### Assigned task
Every record should be written out again in full, with no character altered.

Material shown Start Marker

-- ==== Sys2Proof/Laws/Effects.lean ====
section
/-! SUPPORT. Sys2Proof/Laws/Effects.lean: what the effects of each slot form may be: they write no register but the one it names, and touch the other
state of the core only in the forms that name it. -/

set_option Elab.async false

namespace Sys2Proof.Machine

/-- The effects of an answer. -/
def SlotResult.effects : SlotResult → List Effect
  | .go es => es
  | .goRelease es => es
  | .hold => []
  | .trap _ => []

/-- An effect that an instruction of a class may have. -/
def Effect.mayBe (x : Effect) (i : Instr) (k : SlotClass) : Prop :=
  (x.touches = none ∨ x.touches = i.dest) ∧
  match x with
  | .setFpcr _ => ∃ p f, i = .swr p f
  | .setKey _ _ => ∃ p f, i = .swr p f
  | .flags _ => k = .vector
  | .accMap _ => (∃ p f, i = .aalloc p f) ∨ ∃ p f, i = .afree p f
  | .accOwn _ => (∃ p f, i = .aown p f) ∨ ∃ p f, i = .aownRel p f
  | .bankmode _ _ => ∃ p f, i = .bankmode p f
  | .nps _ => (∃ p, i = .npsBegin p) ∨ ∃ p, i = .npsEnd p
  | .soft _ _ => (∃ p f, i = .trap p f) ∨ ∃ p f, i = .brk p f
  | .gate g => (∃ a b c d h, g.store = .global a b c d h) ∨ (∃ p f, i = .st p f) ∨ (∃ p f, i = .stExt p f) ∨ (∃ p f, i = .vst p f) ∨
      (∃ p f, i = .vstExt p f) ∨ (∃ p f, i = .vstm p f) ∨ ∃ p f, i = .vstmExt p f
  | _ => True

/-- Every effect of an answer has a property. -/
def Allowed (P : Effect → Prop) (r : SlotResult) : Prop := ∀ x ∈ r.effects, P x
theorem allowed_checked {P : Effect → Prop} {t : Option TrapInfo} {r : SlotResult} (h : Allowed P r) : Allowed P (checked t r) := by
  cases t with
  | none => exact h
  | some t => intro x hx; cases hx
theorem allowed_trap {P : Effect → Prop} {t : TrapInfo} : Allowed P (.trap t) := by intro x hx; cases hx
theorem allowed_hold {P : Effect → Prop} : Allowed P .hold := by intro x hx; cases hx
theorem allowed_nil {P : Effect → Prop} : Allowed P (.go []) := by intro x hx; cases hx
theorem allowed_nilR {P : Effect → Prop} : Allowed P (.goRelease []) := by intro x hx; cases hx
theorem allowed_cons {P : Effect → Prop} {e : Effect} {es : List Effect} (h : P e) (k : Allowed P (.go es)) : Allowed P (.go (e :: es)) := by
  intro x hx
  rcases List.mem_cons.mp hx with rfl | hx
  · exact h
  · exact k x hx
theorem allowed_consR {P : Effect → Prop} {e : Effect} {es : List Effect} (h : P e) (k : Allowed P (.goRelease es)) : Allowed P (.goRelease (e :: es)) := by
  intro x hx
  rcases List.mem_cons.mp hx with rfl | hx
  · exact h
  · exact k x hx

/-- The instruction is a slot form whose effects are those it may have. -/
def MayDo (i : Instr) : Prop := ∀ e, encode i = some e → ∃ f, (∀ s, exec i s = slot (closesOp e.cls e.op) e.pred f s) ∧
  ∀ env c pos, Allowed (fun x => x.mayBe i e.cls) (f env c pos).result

Material shown End Marker

### Exercise output
-- ==== Sys2Proof/Laws/Effects.lean ====
section
/-! SUPPORT. Sys2Proof/Laws/Effects.lean: what the effects of each slot form may be: they write no register but the one it names, and touch the other
state of the core only in the forms that name it. -/

set_option Elab.async false

namespace Sys2Proof.Machine

/-- The effects of an answer. -/
def SlotResult.effects : SlotResult → List Effect
  | .go es => es
  | .goRelease es => es
  | .hold => []
  | .trap _ => []

/-- An effect that an instruction of a class may have. -/
def Effect.mayBe (x : Effect) (i : Instr) (k : SlotClass) : Prop :=
  (x.touches = none ∨ x.touches = i.dest) ∧
  match x with
  | .setFpcr _ => ∃ p f, i = .swr p f
  | .setKey _ _ => ∃ p f, i = .swr p f
  | .flags _ => k = .vector
  | .accMap _ => (∃ p f, i = .aalloc p f) ∨ ∃ p f, i = .afree p f
  | .accOwn _ => (∃ p f, i = .aown p f) ∨ ∃ p f, i = .aownRel p f
  | .bankmode _ _ => ∃ p f, i = .bankmode p f
  | .nps _ => (∃ p, i = .npsBegin p) ∨ ∃ p, i = .npsEnd p
  | .soft _ _ => (∃ p f, i = .trap p f) ∨ ∃ p f, i = .brk p f
  | .gate g => (∃ a b c d h, g.store = .global a b c d h) ∨ (∃ p f, i = .st p f) ∨ (∃ p f, i = .stExt p f) ∨ (∃ p f, i = .vst p f) ∨
      (∃ p f, i = .vstExt p f) ∨ (∃ p f, i = .vstm p f) ∨ ∃ p f, i = .vstmExt p f
  | _ => True

/-- Every effect of an answer has a property. -/
def Allowed (P : Effect → Prop) (r : SlotResult) : Prop := ∀ x ∈ r.effects, P x
theorem allowed_checked {P : Effect → Prop} {t : Option TrapInfo} {r : SlotResult} (h : Allowed P r) : Allowed P (checked t r) := by
  cases t with
  | none => exact h
  | some t => intro x hx; cases hx
theorem allowed_trap {P : Effect → Prop} {t : TrapInfo} : Allowed P (.trap t) := by intro x hx; cases hx
theorem allowed_hold {P : Effect → Prop} : Allowed P .hold := by intro x hx; cases hx
theorem allowed_nil {P : Effect → Prop} : Allowed P (.go []) := by intro x hx; cases hx
theorem allowed_nilR {P : Effect → Prop} : Allowed P (.goRelease []) := by intro x hx; cases hx
theorem allowed_cons {P : Effect → Prop} {e : Effect} {es : List Effect} (h : P e) (k : Allowed P (.go es)) : Allowed P (.go (e :: es)) := by
  intro x hx
  rcases List.mem_cons.mp hx with rfl | hx
  · exact h
  · exact k x hx
theorem allowed_consR {P : Effect → Prop} {e : Effect} {es : List Effect} (h : P e) (k : Allowed P (.goRelease es)) : Allowed P (.goRelease (e :: es)) := by
  intro x hx
  rcases List.mem_cons.mp hx with rfl | hx
  · exact h
  · exact k x hx

/-- The instruction is a slot form whose effects are those it may have. -/
def MayDo (i : Instr) : Prop := ∀ e, encode i = some e → ∃ f, (∀ s, exec i s = slot (closesOp e.cls e.op) e.pred f s) ∧
  ∀ env c pos, Allowed (fun x => x.mayBe i e.cls) (f env c pos).result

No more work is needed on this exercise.